Главврач посмотрел на меня с сочувствием и ответил вопросом на вопрос, как это и положено в Одессе:
– А вы, Танечка, не знаете?
– Не знаю! – всё ещё бодро выпалила я.
– Завтра заезд, деточка, – сказал мне главврач и протяжно вздохнул. Как кит. И даже смахнул набежавшую слезу.
– Вы чего, Николай Васильевич? – Я встревожилась. Характеристики, коими снабдили меня сотрудники (в основном – сотрудницы) родимой железнодорожной больницы, грусти-тоски в себя не включали. Напротив: «хапуга!», «циник!», «бабник!», «обжора!», «жизнерадостный кобель!», «любит помоложе!», «Танька, берегись!». Про то, что он способен вздыхать и плакать, ничего не было. – Почему это вдруг завтра заезд? Какой такой заезд? Мы же не пионерлагерь, а самый что ни на есть взрослый такой себе санаторий. И даже профилакторий.
– В том-то и дело, Танечка, – в порыве отчаяния Николай Васильевич прихватил меня своей мощной ручищей за тонкий локоток, – что мы теперь, до самого конца лета, пионерлагерь! Санаторного типа. Завтра у нас с вами сюда состоится заезд детей. Да не каких-нибудь, а из зоны Чернобыльской АЭС.
– Де… де…
– А идёмте, Танечка, выпьем по рюмочке коньяка! – предложил Николай Васильевич. Было в его голосе что-то такое… Эйфория приговорённого такая, знаете ли.
Я согласилась. А что бы вы сделали на моём месте?

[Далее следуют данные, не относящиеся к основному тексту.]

/-- R12, R105 (a): infinite operands, and a zero divisor. An infinity plus a finite value, or plus itself, is that
infinity; the two infinities have a NaN sum. A product is a NaN exactly for a NaN or for an infinity with a zero, and
otherwise an infinity if an operand is one. A quotient is a NaN for two infinities or two zeros; an infinity over a
finite value and a finite value other than zero over a zero are infinities; a finite value over an infinity is a zero.
Signs are those of the operands combined. The meaning of the operations is IEEE 754's (log entry 6). -/
def Obligations.InfiniteOperands : Prop :=
  ∀ (d : Nat) (a b : Word),
    (isInf a = true → isFinite b = true ∨ b = a → fadd d a b = a ∧ fadd d b a = a) ∧
    (isInf a = true → isInf b = true → a ≠ b → isNan (fadd d a b) = true) ∧
    isNan (fmul d a b) = nanProduct a b ∧
    (isInf a = true ∨ isInf b = true → nanProduct a b = false → fmul d a b = infOf (fSign a != fSign b)) ∧
    ((isInf a = true ∧ isInf b = true) ∨ (isZero a = true ∧ isZero b = true) → isNan (fdiv d a b) = true) ∧
    ((isInf a = true ∧ isFinite b = true) ∨ (isFinite a = true ∧ isZero a = false ∧ isZero b = true) →
      fdiv d a b = infOf (fSign a != fSign b)) ∧
    (isFinite a = true → isInf b = true → fdiv d a b = zeroOf (fSign a != fSign b))

/-- R12, R105 (b): signs. A product's or quotient's sign is negative exactly when the operands' signs differ, unless it
is a NaN; an exact zero sum of finite values is +0.0 unless both are -0.0. -/
def Obligations.SignsOfResults : Prop :=
  ∀ (d : Nat) (a b : Word),
    (isNan (fmul d a b) = false → fSign (fmul d a b) = (fSign a != fSign b)) ∧
    (isNan (fdiv d a b) = false → fSign (fdiv d a b) = (fSign a != fSign b)) ∧
    (isFinite a = true → isFinite b = true → fValue a + fValue b = 0 →
      fadd d a b = if a = 0x80000000 ∧ b = 0x80000000 then 0x80000000 else 0)

/-- R12, R105: a NaN operand gives a quiet NaN, whatever the other operand. Which one is free (log entry 4); which
patterns are quiet is the model's reading (log entry 5). -/
def Obligations.NanOperandsGiveNan : Prop :=
  ∀ (d : Nat) (a b : Word), isNan a = true ∨ isNan b = true →
    isQuietNan (fadd d a b) = true ∧ isQuietNan (fmul d a b) = true ∧ isQuietNan (fdiv d a b) = true

/-! ## The pipeline -/

/-- R68, R136: the pipeline CONVOLVE on two different slots, with a stream that decodes, a legal kernel and a writable
sink: three successful responses, and SNK gets the encoding of the convolution of the decoded image. The convolution is
the one whose free values begin at the state's counter (log entry 4); the run is that of a host that presents the three
packets (hostRun, log entry 18). -/
def Obligations.PipelineResult : Prop :=
  ∀ (s : State) (a b : SlotIx) (k : List Word) (bytes : List Byte) (img : Buf), a.toNat < s.pb.length →
    b.toNat < s.pb.length → a ≠ b → decodeBmp s.pbCap (some bytes) = .ok img → k.length ∈ legalLengths →
      ∃ t out, convBuffer s.pbCap s.draws img k = .ok out ∧
        hostRun (present (some bytes) true (convolve a b k)) s = .next t ∧
        t.outbox = s.outbox ++ [⟨[0], []⟩, ⟨[0], []⟩, ⟨[0], encodeBmp out⟩] ∧
        t.pb[a.toNat]? = some (.buf img) ∧ t.pb[b.toNat]? = some (.buf out) ∧ t.status = 0
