-- ==== Sys2Proof/Laws/PerInstr.lean ====
section
/-! SUPPORT. What holds of every command as syntax, one lemma per constructor. -/

namespace Sys2Proof.Laws.Header

/-- A command's packet begins with a header that its opcode-table row selects: header AND mask = match (R55), and that
header's reserved bits are 0 (R50). -/
def Statement (i : Instr) : Prop :=
  ∃ h ops, encode i = h :: ops ∧ h &&& i.opcode.maskWord = i.opcode.matchWord ∧ headerRsv h = 0#16

theorem select (op : Opcode) (rd rs : SlotIx) (hrd : op.usesRd = false → rd = 0#4) (hrs : op.usesRs = false → rs = 0#4) :
    header op rd rs &&& op.maskWord = op.matchWord := by
  revert rd rs; cases op <;> decide

theorem pbCreate (rd : SlotIx) (w h : Word) : Statement (.pbCreate rd w h) :=
  ⟨_, _, rfl, select _ _ _ (fun e => by cases e) (fun _ => rfl), headerRsv_header _ _ _⟩
theorem pbGet (rs : SlotIx) (x y : Word) : Statement (.pbGet rs x y) :=
  ⟨_, _, rfl, select _ _ _ (fun _ => rfl) (fun e => by cases e), headerRsv_header _ _ _⟩
theorem pbSet (rd : SlotIx) (x y r g b : Word) : Statement (.pbSet rd x y r g b) :=
  ⟨_, _, rfl, select _ _ _ (fun e => by cases e) (fun _ => rfl), headerRsv_header _ _ _⟩
theorem pbWidth (rs : SlotIx) : Statement (.pbWidth rs) :=
  ⟨_, _, rfl, select _ _ _ (fun _ => rfl) (fun e => by cases e), headerRsv_header _ _ _⟩
theorem pbHeight (rs : SlotIx) : Statement (.pbHeight rs) :=
  ⟨_, _, rfl, select _ _ _ (fun _ => rfl) (fun e => by cases e), headerRsv_header _ _ _⟩
theorem bmpDecode (rd : SlotIx) : Statement (.bmpDecode rd) :=
  ⟨_, _, rfl, select _ _ _ (fun e => by cases e) (fun _ => rfl), headerRsv_header _ _ _⟩
theorem bmpEncode (rs : SlotIx) : Statement (.bmpEncode rs) :=
  ⟨_, _, rfl, select _ _ _ (fun _ => rfl) (fun e => by cases e), headerRsv_header _ _ _⟩
theorem convApply (rd rs : SlotIx) (k : List Word) : Statement (.convApply rd rs k) :=
  ⟨_, _, rfl, select _ _ _ (fun e => by cases e) (fun e => by cases e), headerRsv_header _ _ _⟩

end Sys2Proof.Laws.Header
end

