/-- A sum of finite values is -0.0 only if the first is: an exact zero sum has the sign both operands have, and no other
sum is a zero. -/
theorem eq_negZero_of_fadd_fin {d : Nat} {a b : Word} {s t : Bool} {m n : Nat} {e f : Int}
    (ha : unpack a = .fin s m e) (hb : unpack b = .fin t n f) (h : fadd d a b = fZero true) : a = fZero true := by
  rw [fadd, ha, hb, addVal] at h
  split at h
  · next hsum =>
    have hsign : (s && t) = true := by simpa [nanOr, fZero, fSign_packMag] using congrArg fSign h
    obtain ⟨rfl, rfl⟩ := Bool.and_eq_true_iff.1 hsign
    obtain rfl : m = 0 := by
      have hzero : m * 2 ^ (e - min e f).toNat = 0 := by
        simp only [alignedSum, signed, if_true] at hsum
        omega
      exact (Nat.mul_eq_zero.1 hzero).resolve_right (by positivity)
    exact eq_fZero_of_unpack ha
  · next hsum =>
    have he := (unpack_bounds ha).2
    have hf := (unpack_bounds hb).2
    exact absurd h (roundPack_ne_fZero (by omega) (by omega) _ _)

/-- A sum is -0.0 only if its first operand is (R105 (b)). -/
theorem eq_negZero_of_fadd {d : Nat} {a b : Word} (h : fadd d a b = fZero true) : a = fZero true := by
  rcases addVal_cases (unpack a) (unpack b) with e | ⟨neg, e⟩ | ⟨_, _, _, _, _, _, ha, hb⟩
  · have hnan : isNan (fadd d a b) = true := by rw [fadd, e]; exact isNan_quietNan d
    rw [h] at hnan
    exact absurd hnan (by decide)
  · have hne : ∀ s, fInf s ≠ fZero true := by decide
    rw [fadd, e, nanOr_some] at h
    exact absurd h (hne neg)
  · exact eq_negZero_of_fadd_fin ha hb h

/-! ## Sums in order -/

/-- The sum of `n` terms added in index order from +0.0 (R101); sum `i` takes the free value `d i`. -/
def orderedSum (d : Nat → Nat) (p : Nat → Word) (n : Nat) : Word :=
  (List.range n).foldl (fun acc i => fadd (d i) acc (p i)) 0

@[simp] theorem orderedSum_zero (d : Nat → Nat) (p : Nat → Word) : orderedSum d p 0 = 0 := rfl

@[simp] theorem orderedSum_succ (d : Nat → Nat) (p : Nat → Word) (n : Nat) :
    orderedSum d p (n + 1) = fadd (d n) (orderedSum d p n) (p n) := by
  simp [orderedSum, List.range_succ]

/-- Sums of terms equal up to NaN are equal up to NaN, whatever the free values. -/
theorem orderedSum_congr {p p' : Nat → Word} {n : Nat} (d d' : Nat → Nat)
    (hp : ∀ i < n, sameUpToNan (p i) (p' i) = true) : sameUpToNan (orderedSum d p n) (orderedSum d' p' n) = true := by
  induction n with
  | zero => rfl
  | succ n ih =>
    rw [orderedSum_succ, orderedSum_succ]
    exact fadd_congr _ _ (ih fun i hi => hp i (by omega)) (hp n (by omega))

/-- A NaN operand makes a sum a NaN (R12). -/
theorem isNan_fadd {a b : Word} (d : Nat) (h : isNan a = true ∨ isNan b = true) : isNan (fadd d a b) = true :=
  (Bool.and_eq_true_iff.1 (nanOperandsGiveNan d a b h).1).1

/-- A NaN term makes the sum a NaN (R105 (c)). -/
theorem isNan_orderedSum {d : Nat → Nat} {p : Nat → Word} {n i : Nat} (hi : i < n) (hp : isNan (p i) = true) :
    isNan (orderedSum d p n) = true := by
  induction n with
  | zero => omega
  | succ n ih =>
    rw [orderedSum_succ]
    rcases Nat.lt_succ_iff_lt_or_eq.1 hi with hlt | rfl
    · exact isNan_fadd _ (.inl (ih hlt))
    · exact isNan_fadd _ (.inr hp)
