-- ==== Sys2Proof/WellFormed.lean ====
section
/-! DEFINITION. Which instruction terms an encoding exists for (30_encoding.md R140, R143). -/

namespace Sys2Proof

/-- The width operand fits the 8-bit field `W` (30_encoding.md R140, R143). Widths other than 16 and 32 are legal encodings
that fail when they run. -/
def widthFits (w : Nat) : Bool := decide (w ≤ 255)

/-- An instruction that a command word can spell. -/
def Instr.wellFormed : Instr → Bool
  | .nop | .b2s | .s2b | .bitrd | .bitwr | .u8rd | .u8wr | .fwdec | .fwenc => true
  | .swdec w | .swenc w => widthFits w
  | .parse _ | .decode _ | .encode _ => true

end Sys2Proof
end

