-- ==== Sys2Proof/Machine/FloatWord.lean ====
section
/-! DEFINITION. The float-word codec commands (42_float_word.md) and the reading of a binary32 pattern (R225), which no
command uses. -/

namespace Sys2Proof.Machine

/-- `FWDEC` (42_float_word.md R222): the pattern is copied bit for bit. -/
def execFwdec (s : State) : Host.Outcome State Fault Refusal :=
  complete s <|
    if s.windowPastEnd 32 then .error raiseLength
    else .ok { s with res := fwdec (s.readWindow 32) }

/-- `FWENC` (42_float_word.md R224): every `ARG` is legal. -/
def execFwenc (s : State) : Host.Outcome State Fault Refusal :=
  complete s <|
    if s.windowPastEnd 32 then .error raiseLength
    else .ok (s.writeWindow (fwenc s.arg))

/-- What a binary32 pattern stands for (42_float_word.md R225; log 19, PRESUMED there as general knowledge). -/
inductive Binary32Value where
  | finite (q : Rat)
  | infinity (negative : Bool)
  | nan
deriving DecidableEq, Repr

/-- The sign, exponent and fraction fields of 42_float_word.md R225. -/
def binary32Fields (P : Word) : Bool × Nat × Nat := (P.getLsbD 31, (P.extractLsb' 23 8).toNat, (P.extractLsb' 0 23).toNat)

/-- The value formulas of 42_float_word.md R225. The engine never evaluates them. -/
def binary32Value (P : Word) : Binary32Value :=
  let (neg, e, f) := binary32Fields P
  let sign : Rat := if neg then -1 else 1
  if e = 255 then (if f = 0 then .infinity neg else .nan)
  else if e = 0 then .finite (sign * ((f : Rat) / 2 ^ 23) / 2 ^ 126)
  else .finite (sign * (1 + (f : Rat) / 2 ^ 23) * 2 ^ e / 2 ^ 127)

end Sys2Proof.Machine
end

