-- ==== Sys2Proof/Machine/Step.lean ====
section
/-! DEFINITION. One step: the engine's turn or the host's (10_state.md R46, 20_memory.md R120, 60_exceptions.md R300). -/

namespace Sys2Proof.Machine

/-- The engine's turn (60_exceptions.md R300): decode the word in flight and run its rule; a word that spells no command
raises IllegalCommand (30_encoding.md R140). With nothing in flight the engine is idle and keeps its state
(60_exceptions.md R317). -/
def engineTurn (s : State) : Host.Outcome State Fault Refusal :=
  match s.fetch with
  | none => .next s
  | some c =>
    match decodeWord c with
    | .ok i => exec i s
    | .error _ => illegalCommand s

/-- One transition of the interleaving (20_memory.md R120): the agent at the head of the agenda moves; when the agenda is
empty the engine moves (log 2, log 15). -/
def step (s : State) : Host.Outcome State Fault Refusal :=
  match s.agenda with
  | [] => engineTurn s
  | .engine :: rest => engineTurn { s with agenda := rest }
  | .host a :: rest => busAccess a { s with agenda := rest }

/-- `s` with the command word of an opcode-table row in flight, as a host write of CMD puts it there (10_state.md R33), and
the engine's turn next: no host turn stands before it (log 3). -/
def State.withFetchWord (s : State) (nbits w : Nat) : State :=
  { s.startCommand (commandOfTableBits nbits w) with agenda := [] }

end Sys2Proof.Machine
end

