/-- 44_record.md R281: LengthError at the lowest failing field with nothing changed; else the bit string, every slot, and
everything else unchanged. -/
def Obligations.DecodeFillsEverySlot : Prop :=
  (encode (.decode .bank0) = 0x00000021#32 ∧ encode (.decode .bank1) = 0x00000121#32) ∧
  (∀ (s : State) (b : Bank) (f : Nat), f < (s.bank b).schema.length →
    8 * s.wlen.toNat < ((s.bank b).entry f).bitEnd →
    (∀ g, g < f → ((s.bank b).entry g).bitEnd ≤ 8 * s.wlen.toNat) →
    exec (.decode b) s = .next (s.errDone 2#4 0#4 (BitVec.ofNat 32 f))) ∧
  ∀ (s : State) (b : Bank), (s.bank b).Wf s.params → (∀ e ∈ (s.bank b).schema, e.bitEnd ≤ 8 * s.wlen.toNat) →
    ∃ t, exec (.decode b) s = .next t ∧
      t = { s.okDone with bstr := t.bstr, blen := BitVec.ofNat 32 (8 * s.wlen.toNat) }.setBank b
        { s.bank b with val := (t.bank b).val } ∧
      (∀ B i, B < s.wlen.toNat → i < 8 → t.bit (8 * B + i) = (s.byte B).getLsbD i) ∧
      (∀ p, 8 * s.wlen.toNat ≤ p → t.bit p = s.bit p) ∧
      (∀ e ∈ (s.bank b).schema, slotOf (t.bank b).val e = decodeSlot t.bstr e) ∧
      (∀ v, (∀ e ∈ (s.bank b).schema, ¬ e.OwnsWord v) → (t.bank b).word v = (s.bank b).word v)

/-- 44_record.md R286: what a successful DECODE stores does not depend on what the slots held before. -/
def Obligations.DecodeCarriesNothingOver : Prop :=
  ∀ (s t : State) (b : Bank) (val : WordStore), (s.bank b).Wf s.params → exec (.decode b) s = .next t → t.errCode = 0#4 →
    ∃ u, exec (.decode b) (s.setBank b { s.bank b with val := val }) = .next u ∧ u.errCode = 0#4 ∧
      u.bstr = t.bstr ∧ u.blen = t.blen ∧
      ∀ e ∈ (s.bank b).schema, slotOf (u.bank b).val e = slotOf (t.bank b).val e

/-- 44_record.md R288, 43_schema.md R252: L is the least covering number of bytes, and fits the
engine, and ENCODE never raises LengthError. -/
def Obligations.BufferLengthIsLeast : Prop :=
  (∀ fields : List FieldEntry, (∀ e ∈ fields, e.bitEnd ≤ 8 * bufferBytes fields) ∧
    ∀ n, (∀ e ∈ fields, e.bitEnd ≤ 8 * n) → bufferBytes fields ≤ n) ∧
  (∀ (p : Params) (b : BankState), b.Wf p → bufferBytes b.schema ≤ p.nB) ∧
  (∀ (s t : State) (b : Bank), exec (.encode b) s = .next t → t.errCode ≠ 2#4)

/-- 44_record.md R282: presence first, then range, each at the lowest index; else the buffer of L bytes in which the highest
field that covers a bit wins it and every other bit is 0, and everything else unchanged. -/
def Obligations.EncodeBuildsTheBuffer : Prop :=
  (encode (.encode .bank0) = 0x00000022#32 ∧ encode (.encode .bank1) = 0x00000122#32) ∧
  (∀ (s : State) (b : Bank) (f : Nat), f < (s.bank b).nfields.toNat → (s.bank b).isPresent f = false →
    (∀ g, g < f → (s.bank b).isPresent g = true) →
    exec (.encode b) s = .next (s.errDone 4#4 0#4 (BitVec.ofNat 32 f))) ∧
  (∀ (s : State) (b : Bank) (f : Nat), (∀ g, g < (s.bank b).nfields.toNat → (s.bank b).isPresent g = true) →
    f < (s.bank b).schema.length → slotLegal (s.bank b).val ((s.bank b).entry f) = false →
    (∀ g, g < f → slotLegal (s.bank b).val ((s.bank b).entry g) = true) →
    exec (.encode b) s = .next (s.errDone 3#4 0#4 (BitVec.ofNat 32 f))) ∧
  ∀ (s : State) (b : Bank), (s.bank b).Wf s.params →
    (∀ f, f < (s.bank b).nfields.toNat → (s.bank b).isPresent f = true) →
    (∀ e ∈ (s.bank b).schema, slotLegal (s.bank b).val e = true) →
    let n := bufferBytes (s.bank b).schema
    ∃ t, exec (.encode b) s = .next t ∧
      t = { s.okDone with bstr := t.bstr, blen := BitVec.ofNat 32 (8 * n), wbuf := t.wbuf, wlen := BitVec.ofNat 32 n } ∧
      (∀ i, i < 8 * n → (∀ e ∈ (s.bank b).schema, ¬ e.Covers i) → t.bit i = false) ∧
      (∀ f i, f < (s.bank b).schema.length → ((s.bank b).entry f).Covers i →
        (∀ g, f < g → g < (s.bank b).schema.length → ¬ ((s.bank b).entry g).Covers i) →
        t.bit i = (encodeSlot (s.bank b).val ((s.bank b).entry f)).getD
          (i - ((s.bank b).entry f).offset.toNat) false) ∧
      (∀ i, 8 * n ≤ i → t.bit i = s.bit i) ∧
      (∀ B i, B < n → i < 8 → (t.byte B).getLsbD i = t.bit (8 * B + i)) ∧
      (∀ a, n ≤ a → t.byte a = s.byte a)

/-- 44_record.md R289: ENCODE then DECODE gives the record back where no fields overlap; where they do, each field decodes to
the bits its window then holds, and a bit two fields share is the bit the highest of them wrote. -/
def Obligations.EncodeThenDecodeGivesTheRecordBack : Prop :=
  ∀ (s : State) (b : Bank), s.params.Legal → (s.bank b).Wf s.params →
    (∀ f, f < (s.bank b).nfields.toNat → (s.bank b).isPresent f = true) →
    (∀ e ∈ (s.bank b).schema, slotLegal (s.bank b).val e = true) →
    ∃ t u, exec (.encode b) s = .next t ∧ exec (.decode b) t = .next u ∧ t.errCode = 0#4 ∧ u.errCode = 0#4 ∧
      (∀ e ∈ (s.bank b).schema, slotOf (u.bank b).val e = decodeSlot t.bstr e) ∧
      (∀ f g i, f < g → g < (s.bank b).schema.length → ((s.bank b).entry f).Covers i → ((s.bank b).entry g).Covers i →
        (∀ h, g < h → h < (s.bank b).schema.length → ¬ ((s.bank b).entry h).Covers i) →
        t.bit i = (encodeSlot (s.bank b).val ((s.bank b).entry g)).getD (i - ((s.bank b).entry g).offset.toNat) false) ∧
      ((s.bank b).schema.Pairwise FieldEntry.Disjoint →
        (∀ v, (u.bank b).word v = (s.bank b).word v) ∧ (u.bank b).record .read = (s.bank b).record .read ∧
        (u.bank b).record .write = (s.bank b).record .write)
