-- ==== Sys2Proof/Tests/Slice0.lean ====
section
/-! SUPPORT. The model's own tests: ill-formed terms, words written out from 30_encoding.md, one step of each command from
95_test_vectors.md (the vector's number is in the comment), host accesses, and for every statement of
Certificates/Slice0/Obligations.lean that has hypotheses a state that meets them all. -/

open Sys2Proof Sys2Proof.Machine

namespace Sys2Proof.Tests

-- The theorems below are checked one after another: each waits for the kernel, and many waiting at once need a thread each.
set_option Elab.async false

/-! ## Helpers -/

/-- The state of a next outcome; a launch state with illegal parameters otherwise. -/
def after : Host.Outcome State Fault Refusal → State
  | .next t => t
  | .fault _ | .refused _ => State.resetWith ⟨0, 0, 0, 0, 0, false⟩

/-- Whether the outcome is a next state. -/
def isNext : Host.Outcome State Fault Refusal → Bool
  | .next _ => true
  | .fault _ | .refused _ => false

theorem next_after {o : Host.Outcome State Fault Refusal} (h : isNext o = true) : o = .next (after o) := by
  cases o with
  | next t => rfl
  | fault r => cases h
  | refused r => cases h

/-- The bytes of ASCII characters. -/
def bytes (cs : List Char) : List Byte := cs.map fun c => BitVec.ofNat 8 c.toNat

/-- Reset with `bs` in WBUF and their number in WLEN. -/
def withBuf (bs : List Byte) (s : State) : State :=
  { s with wbuf := storeFill 0#8 [] 0 bs, wlen := BitVec.ofNat 32 bs.length }

/-- Reset with the bit string `bytesToBits bs` in BSTR and its length in BLEN. -/
def withBits (bs : List Byte) (s : State) : State :=
  { s with bstr := putWindow [] 0 (bytesToBits bs), blen := BitVec.ofNat 32 (8 * bs.length) }

/-- A state with the schema text `cs`. -/
def withText (cs : List Char) (s : State) : State :=
  { s with stxt := storeFill 0#8 [] 0 (bytes cs), tlen := BitVec.ofNat 32 cs.length }

/-- The state after the command word `c`, put in flight as a host write of CMD does. -/
def run (c : Nat) (s : State) : State := after (step (s.withFetchWord 32 c))

/-- The error register and ERRINFO. -/
def err (s : State) : Nat × Nat := (s.errWord.toNat, s.errInfo.toNat)

/-- A field entry as PARSE builds it. -/
def field (k : FieldKind) (off alen vbase line : Nat) (nm : List Byte) : FieldEntry :=
  LineFields.entry ⟨off, nm, k, alen⟩ line vbase

/-- A bank with the given fields, values and presence bits. -/
def bankOf (fields : List FieldEntry) (nwords : Nat) (ovl : Bool) (vals : List Word) (present : List Bool) : BankState :=
  { nfields := BitVec.ofNat 32 fields.length, nwords := BitVec.ofNat 32 nwords, overlap := ovl, loaded := true,
    fields := fields, present := storeFill false [] 0 present, val := storeFill 0#32 [] 0 vals }
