-- ==== Sys2Proof/Config.lean ====
section
/-! DEFINITION. The free values: what the manual leaves open and no proof may know. Each is a constant with no
body, applied to the free-value counter of State, so that every use gets a fresh value (log entry 5). -/

namespace Sys2Proof

/-- DESIGN CHOICE (log entry 8), free value: when slice expiries occur on both ports at one tick, is Port B's taken
first? R125: "Either may be". -/
opaque Config.portBSlicesFirst : Nat → Bool

/-- DESIGN CHOICE (log entry 9), free value: the rank of a line among the edges of one sample; edges are taken in
order of rank, and by line number among equal ranks. R132: "either may be taken first". -/
opaque Config.lineRank : Nat → Line → Nat

/-- DESIGN CHOICE (log entry 2), free value: the settled level a query reports of a line that has not been sampled
since reset. R143 gives the level only from the first sample on. -/
opaque Config.unsampledLevel : Nat → Line → Bool

end Sys2Proof
end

В том нежном возрасте я, заслышав слово «дети», испытывала первобытный экзистенциальный ужас. Как мирный пещерный человек без дубины при встрече с голодным разъярённым саблезубым тигром. К слову, не скажу, что с тех пор что-то для меня сильно изменилось. Услыхав, что в компании предполагаются дети, я всегда стараюсь под благовидным предлогом отказаться от похода в кино-ресторан, от гостей, от поездки, от чего угодно. Потому что каждый отдельный ребёнок сам по себе ужасен: он хочет играть, пить, какать, писать, пускать слюни и пузыри, трогать руками тебя и твои любимые джинсы. А уж дети, собранные вместе в количестве больше двух, – ужасны! Ужаснее любого голодного саблезубого тигра. И при этом я трепетно люблю детей: здоровых, крепко спящих новорождённых и тех, что на обложках журналов. Остальных тоже люблю, когда они далеко-далеко от меня. И это сейчас – когда я уже почти мудра, несомненно многоопытна и моей собственной дочери уже шестнадцать лет.
А тогда…
Тогда мне самой едва минуло восемнадцать… Буквально-то пару дней назад.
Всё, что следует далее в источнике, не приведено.